GORONTALO — Gubernur Gorontalo Gusnar Ismail memberi peringatan tegas kepada jajarannya: OPD yang bekerja keras tetapi bungkam soal kinerja sama saja dengan tidak bekerja di mata publik. Pernyataan itu disampaikan Kepala Dinas Komunikasi, Informatika dan Statistik (Kominfotik) Provinsi Gorontalo, Trizal Entenfo, saat mengimbau seluruh perangkat daerah untuk menggenjot publikasi kegiatan.
“Sebab sekarang sudah era internet, masyarakat dengan mudah mengakses informasi. Jangan sampai OPD berkinerja tinggi tapi karena tidak sering menginformasikan kinerjanya justru dianggap oleh publik tidak bekerja. Ini menjadi salah satu atensi pimpinan,” jelas Trizal, Jumat (4/9/2026).
Menurut Trizal, laporan program kegiatan selama ini kerap berhenti di meja pimpinan dan berujung menjadi arsip semata. Padahal, informasi tersebut hakikatnya ditujukan untuk konsumsi masyarakat.
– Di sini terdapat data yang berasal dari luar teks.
-- ==== Sys2Proof/Machine/Sched.lean ====
section
/-! DEFINITION. The schedule units of the clusters (R422 to R434): tiles and grains of a block, placement, prepared tiles, tickets,
commits and the coverage map. -/

namespace Sys2Proof.Machine

/-! ### A block's words (R422) -/

def sbWord (b : SBWords) (i : Nat) : Nat := (vget b i).toNat
def sbNdim (b : SBWords) : Nat := bits (sbWord b 0) 2 0
def sbPolicy (b : SBWords) : Nat := bits (sbWord b 0) 5 4
def sbOrder (b : SBWords) (l : Nat) : Nat := bits (sbWord b 1) (3 * l + 2) (3 * l)
def sbE (b : SBWords) (k : Nat) : Nat := bits (sbWord b (k + 2)) 31 0
def sbG (b : SBWords) (k : Nat) : Nat := bits (sbWord b (k + 2)) 47 32
def sbT (b : SBWords) (k : Nat) : Nat := bits (sbWord b (k + 2)) 53 48 + 1
def sbNG (b : SBWords) (k : Nat) : Nat := if sbG b k = 0 then 0 else cdiv (sbE b k) (sbG b k)
def sbNT (b : SBWords) (k : Nat) : Nat := cdiv (sbNG b k) (sbT b k)
def sbDims (b : SBWords) : List Nat := List.range (sbNdim b)
def sbGrains (b : SBWords) : Nat := (sbDims b).foldl (fun n k => n * sbNG b k) 1
def sbTiles (b : SBWords) : Nat := (sbDims b).foldl (fun n k => n * sbNT b k) 1
def sbTileSize (b : SBWords) : Nat := (sbDims b).foldl (fun n k => n * sbT b k) 1

/-- The stations of the placement rectangle, ascending (R424). -/
def sbStations (b : SBWords) : List Nat :=
  let r := sbWord b 8
  (List.range 256).filter fun st =>
    bits r 7 0 ≤ xOf st && xOf st ≤ bits r 23 16 && bits r 15 8 ≤ yOf st && yOf st ≤ bits r 31 24

/-- Coordinates of a tile by dimension: level 0 of ORDER varies fastest (R422). -/
def sbCoord (b : SBWords) (t k : Nat) : Nat :=
  let below := (sbDims b).takeWhile fun l => sbOrder b l != k
  t / below.foldl (fun n l => n * sbNT b (sbOrder b l)) 1 % sbNT b k

/-- The first element of a tile, by dimension. -/
def sbOrigin (b : SBWords) (t : Nat) : List Nat := (sbDims b).map fun k => sbCoord b t k * sbT b k * sbG b k

/-- The grains of a tile: linear index with mask bit; grains past the edge of the grid have none (R422). -/
def sbTileGrains (b : SBWords) (t : Nat) : List (Nat × Nat) :=
  (List.range (sbTileSize b)).filterMap fun m =>
    let r := (sbDims b).foldl (fun (a : Option Nat × Nat × Nat) k =>
      let g := sbCoord b t k * sbT b k + a.2.1 % sbT b k
      ((if sbNG b k ≤ g then none else a.1.map (· + g * a.2.2)), a.2.1 / sbT b k, a.2.2 * sbNG b k)) (some 0, m, 1)
    r.1.map (·, m)

/-! ### Units and blocks -/

def sbGet (s : State) (c pn b : Nat) : SBlock := (kget (clus s c).sb (8 * pn + b)).getD {}
def modSb (s : State) (c pn b : Nat) (f : SBlock → SBlock) : State :=
  modClus s c fun x => { x with sb := kput x.sb (8 * pn + b) (f ((kget x.sb (8 * pn + b)).getD {})) }

/-- The lowest station of a cluster: where the unit's own accesses start. -/
def clusStation (c : Nat) : Nat := c / 8 * 32 + c % 8 * 2

/-- An engine segment named by a block's word. -/
def sbSeg (s : State) (c : Nat) (w : Nat) : Seg := vget (stn s (clusStation c)).eng (bits w 42 40)

/-- The station of a tile (R424). -/
def sbPlace (s : State) (c pn : Nat) (b : SBWords) (t : Nat) : State × Nat :=
  let l := sbStations b
  let rr := l.getD (t % l.length) 0
  let g := sbSeg s c (sbWord b 10)
  let off := bits (sbWord b 10) 39 0
  match sbPolicy b with
  | 1 =>
    let strideOf (k : Nat) : Int :=
      let x := bits (sbWord b (11 + k / 2)) (32 * (k % 2) + 31) (32 * (k % 2))
      if 2 ^ 31 ≤ x then (x : Int) - 2 ^ 32 else x
    let o := sbOrigin b t
    let va : Int := (g.base + off : Nat) + ((sbDims b).map fun k => (o.getD k 0 : Int) * strideOf k).sum
    let h := homeOf s pn (va.emod (2 ^ 56)).toNat g.hashed
    (s, if l.contains h then h else rr)
  | 2 =>
    match segCheck s pn g (off + 2 * t) 2 false with
    | some _ => (s, rr)
    | none =>
      match vread s (clusStation c) pn (g.base + off + 2 * t) 2 g.hashed g.pinned with
      | (s, .ok d) => (s, if l.contains (leNat d) then leNat d else rr)
      | (s, .error _) => (s, rr)
  | _ => (s, rr)

/-! ### Grains and the coverage map (R423) -/

def grainState (x : SBlock) (n : Nat) : BitVec 2 := (kget x.grains n).getD 0

/-- A word of the coverage map from the unit's own grain states. -/
def mapWord (x : SBlock) (w : Nat) : Nat :=
  let total := sbGrains x.comm
  (List.range 32).foldl (fun a i =>
    let n := 32 * w + i
    a + (if total ≤ n then 3 else (grainState x n).toNat) * 4 ^ i) 0

/-- One word of the map written; a failure is reported and changes nothing in the unit. -/
def mapWrite (s : State) (c pn b : Nat) (tid : Word) (w grain : Nat) : State :=
  let x := sbGet s c pn b
  let g := sbSeg s c (sbWord x.comm 9)
  let off := bits (sbWord x.comm 9) 39 0 + 8 * w
  let r : State × Option DFault := match segCheck s pn g off 8 true with
    | some cause => (s, some { cause := cause, addr := BitVec.ofNat 64 (g.base + off) })
    | none => vwrite s (clusStation c) pn (g.base + off) (natLe 8 (mapWord x w)) g.hashed g.pinned
  match r with
  | (s, none) => s
  | (s, some f) => later s 1 (.mapWriteFail pn c b tid f.cause (BitVec.ofNat 64 (g.base + off)) grain)

/-- Grains change state, and each word of the map that holds one is written. -/
def setGrains (s : State) (c pn b : Nat) (tid : Word) (ns : List Nat) (v : BitVec 2) : State :=
  let s := modSb s c pn b fun x =>
    { x with grains := ns.foldl (fun m n => if v = 0 then kdel m n else kput m n v) x.grains }
  let ws := (ns.map (· / 32)).eraseDups
  ws.foldl (fun s w => mapWrite s c pn b tid w ((ns.find? fun n => n / 32 == w).getD 0)) s

/-! ### Prepared tiles (R425) -/

/-- The first tile from t on, of n, that is assigned to a station and holds a free grain. -/
def scanTile (c pn b st : Nat) : Nat → State → Nat → State × Option Nat
  | 0, s, _ => (s, none)
  | n + 1, s, t =>
    let x := sbGet s c pn b
    let t := t % sbTiles x.comm
    match sbPlace s c pn x.comm t with
    | (s, p) =>
      if p = st && (sbTileGrains x.comm t).any fun g => grainState x g.1 == 0 then (s, some t)
      else scanTile c pn b st n s (t + 1)

/-- A station's next tile is prepared: its free grains become dispatched. -/
def prepare (s : State) (c pn b st : Nat) (tid : Word) : State :=
  let x := sbGet s c pn b
  let cur := ((x.preps.find? fun p => p.st == st).map (·.cursor)).getD 0
  let put (s : State) (p : Prep) : State :=
    modSb s c pn b fun x => { x with preps := x.preps.filter (fun q => q.st != st) ++ [p] }
  match scanTile c pn b st (sbTiles x.comm) s cur with
  | (s, none) => put s { st := st, tile := none, cursor := cur }
  | (s, some t) =>
    let gs := (sbTileGrains x.comm t).filter fun g => grainState (sbGet s c pn b) g.1 == 0
    let s := put s { st := st, tile := some (sbOrigin x.comm t, gs), cursor := t + 1 }
    setGrains s c pn b tid (gs.map (·.1)) 1

/-- The prepared tiles are released: their grains are free again. -/
def releasePreps (s : State) (c pn b : Nat) (tid : Word) : State :=
  let gs := (sbGet s c pn b).preps.flatMap fun p => (p.tile.map fun t => t.2.map (·.1)).getD []
  let s := modSb s c pn b fun x => { x with preps := [] }
  setGrains s c pn b tid gs 0

/-- The grains of a mask on a ticket. -/
def ticketGrains (t : Ticket) (m : DWord) : List Nat := (t.grains.filter fun g => m.getLsbD g.2).map (·.1)

/-- A commit applies (R428). -/
def applyCommit (s : State) (c pn b : Nat) (w : SBWords) (tid : Word) : State :=
  let first := (sbGet s c pn b).gen = 0
  let s := releasePreps s c pn b tid
  let placed := sbStations w
  let s := modSb s c pn b fun x =>
    { x with comm := w, pending := none, gen := x.gen + 1, grains := if first then [] else x.grains,
             tickets := x.tickets.map fun t =>
               if (getThr s t.tid).any fun th => placed.contains th.station then t else { t with handover := true } }
  let s := if first then
      (List.range (cdiv (sbGrains w) 32)).foldl (fun s i => mapWrite s c pn b tid i (32 * i)) s
    else s
  placed.foldl (fun s st => prepare s c pn b st tid) s

/-- A block is retired (R429). -/
def retire (s : State) (c pn b : Nat) (tid : Word) : State :=
  let gs := (sbGet s c pn b).tickets.flatMap fun t => ticketGrains t t.mask
  let s := releasePreps s c pn b tid
  let s := modSb s c pn b fun x => { x with tickets := [], pending := none }
  let s := setGrains s c pn b tid gs 0
  modSb s c pn b fun x => { x with gen := 0 }

/-- The tickets of a thread that ends return (R429). -/
def returnTickets (s : State) (tid : Word) : State :=
  let pn := tidPart tid
  s.clusters.foldl (fun s e => (List.range 8).foldl (fun s b =>
    let mine := (sbGet s e.1 pn b).tickets.filter fun t => t.tid == tid
    if mine.isEmpty then s
    else
      let s := modSb s e.1 pn b fun x => { x with tickets := x.tickets.filter fun t => t.tid != tid }
      setGrains s e.1 pn b tid (mine.flatMap fun t => ticketGrains t t.mask) 0) s) s

/-! ### The functions of SCHD (R431 to R434) -/

/-- What SBCOMMIT refuses (R432). -/
def sbIllegal (s : State) (c pn b : Nat) (w : SBWords) : Bool :=
  let x := sbGet s c pn b
  let n := sbNdim w
  let r := sbWord w 8
  let x0 := bits r 7 0
  let y0 := bits r 15 8
  let x1 := bits r 23 16
  let y1 := bits r 31 24
  let map := sbSeg s c (sbWord w 9)
  let ab := sbSeg s c (sbWord w 10)
  bits (sbWord w 0) 47 6 != 0 || bit (sbWord w 0) 3 || sbPolicy w == 3 || n == 7 ||
    (n != 0 &&
      (bits (sbWord w 1) 63 18 != 0 || sbWord w 1 / 2 ^ (3 * n) != 0 || sbWord w 8 / 2 ^ 32 != 0 ||
       sbWord w 9 / 2 ^ 43 != 0 || sbWord w 10 / 2 ^ 43 != 0 || sbWord w 14 != 0 || sbWord w 15 != 0 ||
       sbWord w 9 % 8 != 0 ||
       ((List.range 6).any fun k => if k < n then bits (sbWord w (k + 2)) 63 54 != 0 || sbE w k == 0 || sbG w k == 0
                                    else sbWord w (k + 2) != 0) ||
       ((List.range n).any fun k => !((List.range n).any fun l => sbOrder w l == k)) ||
       64 < sbTileSize w || 2 ^ 32 ≤ sbGrains w ||
       x1 < x0 || y1 < y0 || 15 < x1 || 15 < y1 || !((sbStations w).all (part s pn).hasStation) ||
       (x.gen != 0 && (sbNdim x.comm != n || sbWord x.comm 9 != sbWord w 9 ||
          (List.range 6).any fun k => sbE x.comm k != sbE w k || sbG x.comm k != sbG w k)) ||
       !map.engine || !map.write || (sbPolicy w != 0 && !ab.engine) ||
       map.limit < bits (sbWord w 9) 39 0 + 8 * cdiv (sbGrains w) 32))

/-- SBCOMMIT: the generation the commit carries, or none where it is refused (R428, R432). -/
def sbCommit (s : State) (c pn b : Nat) (tid : Word) : Option (State × Nat) :=
  let x := sbGet s c pn b
  if sbIllegal s c pn b x.staged then none
  else if sbNdim x.staged = 0 then some (retire s c pn b tid, 0)
  else if x.gen = 0 then some (applyCommit s c pn b x.staged tid, 1)
  else some (modSb s c pn b fun x => { x with pending := some x.staged }, (x.gen + 1).toNat)

/-- The first ticket number from n on that is not held (R426). -/
def freeTicket (l : List Ticket) : Nat → Half → Half
  | 0, n => n
  | k + 1, n => if l.any fun t => t.num == n then freeTicket l k (n + 1) else n

/-- TGET of a thread at a station: the eight result words (R425, R428, R433). -/
def tget (s : State) (c pn b st : Nat) (tid : Word) : State × List DWord :=
  let s := match (sbGet s c pn b).pending with
    | some w => applyCommit s c pn b w tid
    | none => s
  let x := sbGet s c pn b
  let word (s : State) (gen num state : Nat) : DWord :=
    let hold := (sbGet s c pn b).tickets.any fun t => t.tid == tid && t.handover
    BitVec.ofNat 64 (gen * 2 ^ 32 + b2n hold * 2 ^ 27 + state * 2 ^ 25 + b * 2 ^ 22 + c * 2 ^ 16 + num)
  let empty (s : State) (gen state : Nat) : State × List DWord := (s, List.replicate 7 0 ++ [word s gen 0 state])
  if x.gen = 0 ∨ !(sbStations x.comm).contains st ∨ 256 ≤ x.tickets.length then empty s x.gen.toNat 3
  else
    let has (s : State) := ((sbGet s c pn b).preps.find? fun p => p.st == st).bind (·.tile)
    let s := if (has s).isNone then prepare s c pn b st tid else s
    match has s with
    | none =>
      let x := sbGet s c pn b
      let finished := x.grains.countP (fun g => g.2 == 2) == sbGrains x.comm
      empty s x.gen.toNat (if finished then 2 else 1)
    | some (origin, gs) =>
      let x := sbGet s c pn b
      let num := freeTicket x.tickets 65536 x.nextTicket
      let mask := gs.foldl (fun m g => m ||| ((1 : DWord) <<< g.2)) 0
      let t : Ticket := { num := num, tid := tid, gen := x.gen, origin := origin, grains := gs, mask := mask }
      let s := modSb s c pn b fun x => { x with tickets := x.tickets ++ [t], nextTicket := num + 1 }
      let w := word s x.gen.toNat num.toNat 0
      (prepare s c pn b st tid, padTo 6 0 (origin.map fun o => BitVec.ofNat 64 o) ++ [mask, w])

/-- TDONE and TRET: the status word, or none where COVERAGE is taken (R434). -/
def ticketEnd (s : State) (pn : Nat) (tid : Word) (tw m : DWord) (isDone : Bool) : Option (State × Nat) :=
  let c := bits tw.toNat 21 16
  let b := bits tw.toNat 24 22
  match (sbGet s c pn b).tickets.find? fun t => t.num.toNat == bits tw.toNat 15 0 && t.tid == tid with
  | none => none
  | some t =>
    if m &&& ~~~t.mask ≠ 0 then none
    else
      let left := t.mask &&& ~~~m
      let s := modSb s c pn b fun x =>
        { x with tickets := x.tickets.filterMap fun y =>
            if y.num = t.num then (if left = 0 then none else some { y with mask := left }) else some y }
      let s := setGrains s c pn b tid (ticketGrains t m) (if isDone then 2 else 0)
      some (s, b2n t.handover + 2 * b2n (left == 0))

end Sys2Proof.Machine
end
Lewat publikasi yang masif, warga bisa memantau apa yang akan, sedang, dan telah dikerjakan oleh setiap instansi.
Dinas Kominfotik sendiri telah menyiapkan kanal distribusi agar rilis OPD bisa menjangkau pembaca yang lebih luas. Fasilitas itu berupa kerja sama dengan sejumlah media online yang pembagiannya sudah diatur untuk setiap OPD. Namun, Trizal menekankan agar ruang publikasi yang ada tidak diisi dengan kegiatan seremonial belaka.
“Harapannya berita yang dipublikasi itu yang penting dan berdampak pada masyarakat. Jangan hanya ikut gerak jalan diberitakan, tidak seperti itu juga,” tandasnya.
Trizal mengakui jumlah berita yang tayang dari masing-masing OPD saat ini masih terbatas. Penyebabnya, alokasi anggaran kehumasan yang dimiliki instansi tidak besar. Karena itu, ia meminta setiap OPD untuk selektif memilih kegiatan yang layak dipublikasikan, yakni program yang menyentuh kepentingan publik secara langsung.
Keterbatasan anggaran tersebut tidak lantas membuat OPD kesulitan bersuara. Kominfotik memastikan ada dua kanal berita pemerintah yang bisa dipakai tanpa biaya sepeser pun. Keduanya adalah infopublik.id yang dikelola Kementerian Komunikasi dan Digital (Komdigi), serta rri.co.id milik Radio Republik Indonesia (RRI) Gorontalo.
Untuk menopang strategi publikasi ini, kesiapan sumber daya manusia dinilai sudah cukup baik. Kominfotik mengandalkan Pejabat Pengelola Informasi dan Dokumentasi (PPID) di setiap OPD yang bertindak sebagai humas. Mereka rutin mendapatkan pelatihan jurnalistik agar mampu mengemas informasi program pemerintah menjadi berita yang layak tayang dan mudah dicerna publik.
Langkah ini dinilai penting untuk menjaga kualitas informasi yang disebar. Dengan kemampuan menulis yang mumpuni, PPID diharapkan tidak hanya sekadar melaporkan kegiatan, tetapi mampu menyorot dampak kebijakan terhadap masyarakat Gorontalo.